(WHAT NEEDS TO BE DONE)
Copy all lines holding the word "tiers" from the entries.

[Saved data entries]
········
-- ==== Sys2Proof/Machine/CmdCore.lean ====
section
/-! DEFINITION. Acceptance of commands (R235 to R250): the choice of a queue, the checks of Table 9.4, the
start, and the records of completions and events. -/

namespace Sys2Proof.Machine

/-! ### A command's row of Table 9.3 -/

/-- What the queue processor does for an opcode: the operand bits it uses, whether it is marked M, whether
a frozen context may give it, its operand checks (the first failing status, or 0), the tiers it addresses
(bits of PWR_READY), the engines whose slot it needs, what else it waits for, and its work. -/
structure CmdRow where
  op : Nat
  fields : List Nat := []
  mgmt : Bool := false
  thaw : Bool := false
  check : State → Cmd → Nat := fun _ _ => 0
  tiers : State → Cmd → List Nat := fun _ _ => []
  seats : State → Cmd → List Nat := fun _ _ => []
  waits : State → Cmd → Bool := fun _ _ => false
  start : State → Cmd → State

/-- The opcodes of Table 9.3. -/
def definedOp (op : Nat) : Bool :=
  decide (op ≤ 0x0C) || (decide (0x20 ≤ op) && decide (op ≤ 0x31)) || (decide (0x38 ≤ op) && decide (op ≤ 0x3B))

/-- Check 2: reserved fields zero. STRICT_FUSE is CHAIN's alone, and CTX_CREATE carries GEN = 0. -/
def Cmd.fieldsOk (c : Cmd) (r : CmdRow) : Bool :=
  let w := c.words.getD 0 0
  bf w 54 10 == 0 && bf w 11 5 == 0 && bf w 9 1 == 0 && (!c.strict || r.op == 0x29) && (r.op != 0x22 || c.gen == 0) &&
    (List.range 7).all (fun n => (c.op n &&& ~~~(BitVec.ofNat 64 (r.fields.getD n 0))) == 0)

/-- The commands that fawn mode carries out (R385): NOP, RESET, FW_IMAGE, and REG_READ of the SEC_, CFG_, CT_ and QP_
blocks. -/
def Cmd.fawnOk (c : Cmd) : Bool :=
  let block := ((c.op 0).toNat - regBase) / 0x100000
  [0x00, 0x0A, 0x0C].contains c.opcode ||
    (c.opcode == 0x04 && decide (regBase ≤ (c.op 0).toNat) && [5, 8, 10, 11].contains block)

/-- The bits of PWR_READY (Table 16.6). -/
def readyHbm : Nat := 1
def readyFabric : Nat := 4

/-- Which bit of PWR_READY tells that a tier's address is ready; HBM where it lies in no other tier. -/
def tierBit (a : Nat) : Nat :=
  if ddrBase ≤ a ∧ a < cxlBase 0 then 2
  else if cxlBase 0 ≤ a ∧ a < cxlBase 1 then 7
  else if cxlBase 1 ≤ a ∧ a < cxlBase 2 then 8
  else 1

/-- The checks of Table 9.4 on an entry: the status (0: it passes), and whether its queue is frozen. -/
def State.entryStatus (s : State) (r : CmdRow) (c : Cmd) (poison : Bool) : Nat × Bool :=
  let x := s.ctx c.ctx
  if ¬ definedOp c.opcode ∨ (s.pwr.fawn ∧ ¬ c.fawnOk) then (stOpcodeInvalid, false)
  else if poison then (stPoison, false)
  else if ¬ c.fieldsOk r then (stCmdFieldInvalid, false)
  else if s.partOfCtx c.ctx ≠ some c.part then (stNotOwner, true)
  else if r.mgmt ∧ c.ctx ≠ 0 then (stNotManagement, false)
  else if r.op = 0x22 ∧ x.live then (stCtxExists, false)
  else if r.op ≠ 0x22 ∧ (¬ x.live ∨ x.tearing ∨ x.gen ≠ c.gen) then (stContextStale, false)
  else if x.frozen.isSome ∧ ¬ r.thaw then (stMasterFrozen, false)
  else
    match r.check s c with
    | 0 => (if (r.tiers s c).any (fun b => s.fld rPwrReady b 1 == 0) then stTierNotReady else 0, false)
    | st => (st, false)

/-! ### Which queue is served (R238, R239, R247, R249) -/

/-- Acceptances allowed by RATE now, in units of 1/4,000,000. -/
def State.tokensNow (s : State) (q : Nat) : Nat :=
  let x := s.queue q
  let r := s.fld (rQpQreg q) 0 16
  min (r * dtMs 1) (x.tokens + r * (s.dt.toNat - x.tokDt))

/-- Is a QUEUE_DELETE of queue q accepted? -/
def State.deleting (s : State) (q : Nat) : Bool :=
  let del (c : Cmd) : Bool := c.opcode == 0x21 && c.opf 0 0 14 == q && c.status == 0
  s.cmds.any del || (s.queue q).recs.any del

/-- Has queue q an unaccepted entry and room under its regulators? -/
def State.queueReady (s : State) (q : Nat) : Bool :=
  let w := s.reg (rQpQ q)
  let m := s.fld (rQpQreg q) 16 8
  bf w 61 1 == 1 && !s.partResetting (bf w 55 3) && bf w 60 1 == 0 && bf w 59 1 == 0 && bf w 0 16 != bf w 16 16 && !s.deleting q &&
    decide (s.inflight q < (if m = 0 then 256 else m)) &&
    (s.fld (rQpQreg q) 0 16 == 0 || decide (dtMs 1 ≤ s.tokensNow q))

def State.queueClass (s : State) (q : Nat) : Nat := s.fld (rQpQ q) 53 2
def State.queueWeight (s : State) (q : Nat) : Nat := max 1 (s.fld (rQpQreg q) 24 8)

/-- The queue processor that serves queue q: q mod 4, or while that one hands over, one of its siblings (R235, step 2
of Table 15.6). -/
def State.procOf (s : State) (q : Nat) : Nat :=
  match s.sec.patch with
  | some x =>
    if x.qp = q % 4 ∧ 2 ≤ x.step then ((List.range 4).filter (fun j => j != q % 4)).getD (q / 4 % 3) 0 else q % 4
  | none => q % 4

/-- The queues of q's queue processor that are ready. -/
def State.rivals (s : State) (q : Nat) : List Nat :=
  (s.queues.map Prod.fst).filter (fun j => s.procOf j == s.procOf q && s.queueReady j)

/-- Those of q's class. -/
def State.peersOf (s : State) (q : Nat) : List Nat := (s.rivals q).filter (fun j => s.queueClass j == s.queueClass q)

/-- The queues that share q's rounds: those of its class that its queue processor serves. -/
def State.classOf (s : State) (q : Nat) : List Nat :=
  (s.queues.map Prod.fst).filter (fun j => s.procOf j == s.procOf q && s.queueClass j == s.queueClass q)

/-- Has every ready queue of q's class used its turns of the round? -/
def State.roundOver (s : State) (q : Nat) : Bool :=
  (s.peersOf q).all (fun j => decide (s.queueWeight j ≤ (s.queue j).turns))

/-- May the queue processor take q's next entry: it is ready, of the highest class, with a turn left? -/
def State.mayServe (s : State) (q : Nat) : Bool :=
  s.runs && s.queueReady q && (s.rivals q).all (fun j => decide (s.queueClass q ≤ s.queueClass j)) &&
    (decide ((s.queue q).turns < s.queueWeight q) || s.roundOver q)

/-! ### Taking an entry -/

/-- A word of an entry; of a queue whose TAIL lies past its depth, a free value (R238, R1). -/
def State.entryWord (s : State) (q a : Nat) : W64 :=
  if (s.queue q).wild then BitVec.ofNat 64 (leNat ((List.range 8).map (fun i => Config.freeByte s.free (a + i)))) else s.word a

/-- The entry at HEAD of queue q, as a command. -/
def State.readEntry (s : State) (q : Nat) : Cmd :=
  let a := (s.queue q).ring + 64 * s.fld (rQpQ q) 16 16
  { id := s.nextCmd, q := q, part := s.fld (rQpQ q) 55 3, qp := s.procOf q,
    words := (List.range 8).map (fun i => s.entryWord q (a + 8 * i)), accept := s.dt }

def State.entryPoison (s : State) (q : Nat) : Bool := s.poisoned ((s.queue q).ring + 64 * s.fld (rQpQ q) 16 16)

/-- HEAD passes the entry; the turn and the token are used. A new round gives every queue of the class its turns again
(R247). -/
def State.passEntry (s : State) (q : Nat) : State :=
  let ended := s.roundOver q
  let t := s.tokensNow q - dtMs 1
  let s := if ended then (s.classOf q).foldl (fun s j => s.updQueue j (fun x => { x with turns := 0 })) s else s
  let s := s.setFld (rQpQ q) 16 16 ((s.fld (rQpQ q) 16 16 + 1) % s.qDepth q)
  { s with free := s.free + 1 }.updQueue q (fun x => { x with turns := x.turns + 1, tokens := t, tokDt := s.dt.toNat })

/-- A refused command's record: START and END equal ACCEPT. -/
def State.refuseCmd (s : State) (c : Cmd) (st : Nat) (froze : Bool) : State :=
  let c := { c with st := .done, status := st, froze := froze, start := c.accept, fin := c.accept }
  { s with nextCmd := s.nextCmd + 1 }.updQueue c.q (fun x => { x with recs := x.recs ++ [c] })

/-- Freezes queue q for a cause; its partition is told (R258). -/
def State.freezeQueue (s : State) (q cause : Nat) : State :=
  (s.setFld (rQpQ q) 60 1 1).frozenEvent (s.fld (rQpQ q) 55 3) 0 q cause none

/-! ### Starting (R243) -/

/-- Is every slot that a command needs PLACED, and does no earlier held command of its context need one? -/
def State.seatsFree (s : State) (c : Cmd) (seats : List Nat) : Bool :=
  seats.all (fun n => match s.slotOf n c.ctx with
    | none => true
    | some k => !s.rst.hangs.any (fun h => h.eng == n) && (s.slot n k).st == .placed || ((s.slot n k).cmd == c.id && (s.slot n k).st == .blocked)) &&
  s.cmds.all (fun d => !(decide (d.id < c.id) && d.st == .held && d.ctx == c.ctx && d.engines.any seats.contains))

/-- Is a command of queue q before c not complete? -/
def State.earlierOpen (s : State) (c : Cmd) : Bool :=
  s.cmds.any (fun d => d.q == c.q && decide (d.id < c.id)) ||
    (s.queue c.q).recs.any (fun d => decide (d.id < c.id) && !d.ops.isEmpty)

/-- Must a command be held? -/
def State.mustHold (s : State) (r : CmdRow) (c : Cmd) : Bool :=
  (c.ordered && s.earlierOpen c) || !s.seatsFree c (r.seats s c) || r.waits s c ||
    ((s.ctx c.ctx).frozen.isSome && !r.thaw)

/-- A command begins to run. -/
def State.startCmd (s : State) (r : CmdRow) (c : Cmd) : State :=
  let c' := { c with st := .running, started := true, start := if c.started then c.start else s.dt,
                     engines := r.seats s c }
  r.start (s.updCmd c.id (fun _ => c')) c'

/-- An accepted command is held, or starts at once. -/
def State.letIn (s : State) (r : CmdRow) (c : Cmd) : State :=
  let c := { c with engines := r.seats s c }
  let s := { s with cmds := s.cmds ++ [c], nextCmd := s.nextCmd + 1 }
  if s.mustHold r c then s else s.startCmd r c

/-- What becomes of the entry that queue q has given. -/
def State.acceptEntry (s : State) (r : CmdRow) (q : Nat) (c : Cmd) (poison : Bool) : State :=
  let s := s.passEntry q
  match s.entryStatus r c poison with
  | (0, _) => s.letIn r c
  | (st, false) => s.refuseCmd c st false
  | (st, true) => (s.freezeQueue q st).refuseCmd c st true

/-- The queue processor takes the next entry of queue q, where that is of the row's opcode. The row NOP also
takes every opcode that Table 9.3 does not define. -/
def acceptCmd (r : CmdRow) (q : Nat) (s : State) : Host.Outcome State Fault Refusal :=
  let c := s.readEntry q
  if s.mayServe q ∧ (c.opcode = r.op ∨ (r.op = 0 ∧ definedOp c.opcode = false)) then
    .next (s.acceptEntry r q c (s.entryPoison q))
  else .next s

/-- A held command's start: its operand checks are made again, since what they tested may have gone. -/
def State.lateStart (s : State) (r : CmdRow) (c : Cmd) : State :=
  if s.mustHold r c then s
  else
    match (if c.started then 0 else r.check s c) with
    | 0 => s.startCmd r c
    | st => s.endCmd c.id st

/-- A command's result of 8 bytes to its host (R241). -/
def State.hostResult (s : State) (c : Cmd) (a : Nat) (v : Nat) : State :=
  let r := s.postHost c.part c.id a (leBytes 8 v)
  match r.2 with
  | .op _ => r.1
  | .bad st => r.1.updCmd c.id (fun d => d.meet st)

/-! ### Completion records (R239, R244, Table 9.5) -/

/-- A completion record. -/
def Cmd.record (c : Cmd) (sqhead phase : Nat) : List Byte :=
  let b (x : Bool) : Nat := if x then 1 else 0
  leBytes 8 (fv 48 16 sqhead + fv 40 8 (min 255 c.extra) + fv 39 1 phase + fv 38 1 (b c.froze) + fv 37 1 (b c.split) +
    fv 36 1 (b c.poison) + fv 35 1 (b c.ckne) + fv 34 1 (b c.sat) + fv 33 1 (b c.ovf) + fv 32 1 (b c.inv) +
    fv 16 16 c.status + fv 0 16 c.cid) ++
  leBytes 8 c.accept.toNat ++ leBytes 8 c.start.toNat ++ leBytes 8 c.fin.toNat

/-- The phase of a ring's record of index `i` (R239). -/
def ringPhase (i depth : Nat) : Nat := 1 - (i / depth) % 2

/-- May a finished command's record be written: its remote writes are acknowledged (R239), and those of the commands that
its context's teardown ended, whose records go before the teardown's own? -/
def State.recReady (s : State) (c : Cmd) : Bool :=
  c.ops.isEmpty && (c.opcode != 0x24 || s.queues.all (fun q => q.2.recs.all (fun d =>
    d.ctx != c.ctx || decide (c.id ≤ d.id) || d.ops.isEmpty)))

/-- The finished command whose record is next: of those that are ready, the one that completed first. -/
def nextRec (ready : Cmd → Bool) : List Cmd → Option Cmd
  | [] => none
  | c :: cs =>
    match nextRec ready cs with
    | none => if ready c then some c else none
    | some d => if ready c && decide (c.fin.toNat ≤ d.fin.toNat) then some c else some d

/-- The end of a queue that has deleted itself: its last record is written (R236). -/
def State.closeQueue (s : State) (q : Nat) : State := (((s.setReg (rQpQ q) 0).setReg (rQpQreg q) 0)).setQueue q {}

/-- During a reset of its partition a queue is deleted after its last record; records that the host cannot be given are
discarded (step 3 of R426). -/
def State.settleQueue (s : State) (q : Nat) : State :=
  let p := s.fld (rQpQ q) 55 3
  if ¬ (s.fld (rQpQ q) 61 1 = 1 ∧ s.partResetting p) ∨ s.cmds.any (fun c => c.q == q) then s
  else if (s.queue q).recs.isEmpty ∨ s.entState (hostEnt p) ≠ 1 then (s.closeQueue q).settleResets
  else s

/-- COMPLETION_RECORD_WRITE. A record waits while the partition's host entry takes no write (R239: no record is lost). -/
def execCompletionRecordWrite (q : Fin 16384) (s : State) : Host.Outcome State Fault Refusal :=
  let s := s.settleQueue q
  match nextRec s.recReady (s.queue q).recs with
  | none => .next s
  | some c =>
    if ¬ s.cqRoom q then .next (s.cqSync q)
    else if (s.entRefuses (hostEnt (s.fld (rQpQ q) 55 3))).isSome then .next s
    else
      let x := s.queue q
      let d := s.qDepth q
      let bs := c.record (s.fld (rQpQ q) 16 16) (ringPhase x.cqIdx d)
      let s := (s.postHost (s.fld (rQpQ q) 55 3) 0 (x.chost + 32 * (x.cqIdx % d)) bs).1
      let s := (s.setQueue q { x with cqIdx := x.cqIdx + 1, recs := x.recs.filter (fun r => r.id != c.id) }).cqSync q
      if c.opcode = 0x21 ∧ c.opf 0 0 14 = q ∧ c.status = 0 then .next (s.closeQueue q) else .next (s.settleQueue q)

/-! ### Event records (R260, Table 9.7) -/

/-- An event record. -/
def Event.record (e : Event) (phase : Nat) : List Byte :=
  leBytes 8 (fv 63 1 phase + fv 26 12 e.gen + fv 16 10 e.ctx + fv 0 16 e.code) ++ leBytes 8 e.dt.toNat ++
  leBytes 8 e.arg0.toNat ++ leBytes 8 e.arg1.toNat

/-- Has partition p's event ring room for another record? -/
def State.evRoom (s : State) (p : Nat) : Bool :=
  let x := s.part p
  let d := 2 ^ x.evDlog
  decide ((x.evIdx + d - x.evHead % d) % d + 1 < d)

/-- Writes one event record. -/
def State.writeEvent (s : State) (p : Nat) (e : Event) : State :=
  let x := s.part p
  let d := 2 ^ x.evDlog
  let s := (s.postHost p 0 (x.evAddr + 32 * (x.evIdx % d)) (e.record (ringPhase x.evIdx d))).1
  s.updPart p (fun x => { x with evIdx := x.evIdx + 1 })

/-- EVENT_RECORD: the oldest event of partition p is written, or dropped and counted while the ring is full;
once space returns, EVENT_LOST is written first. Events wait while the partition's host entry takes no write. -/
def execEventRecord (p : Fin 8) (s : State) : Host.Outcome State Fault Refusal :=
  let lost := s.fld (rQpPevt p) 0 32
  if (s.entRefuses (hostEnt p)).isSome then .next s
  else if s.evRoom p ∧ lost ≠ 0 then
    let e : Event := { code := stEventLost, dt := s.dt, arg0 := BitVec.ofNat 64 lost }
    .next ((s.writeEvent p e).setFld (rQpPevt p) 0 32 0)
  else
    match (s.part p).events with
    | [] => .next s
    | e :: es =>
      let s := s.updPart p (fun x => { x with events := es })
      if s.evRoom p then .next (s.writeEvent p e) else .next (s.updReg (rQpPevt p) (fun w => bsat w 0 32 1))

end Sys2Proof.Machine
end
········
(REPLY)
a frozen context may give it, its operand checks (the first failing status, or 0), the tiers it addresses
  tiers : State → Cmd → List Nat := fun _ _ => []
    | 0 => (if (r.tiers s c).any (fun b => s.fld rPwrReady b 1 == 0) then stTierNotReady else 0, false)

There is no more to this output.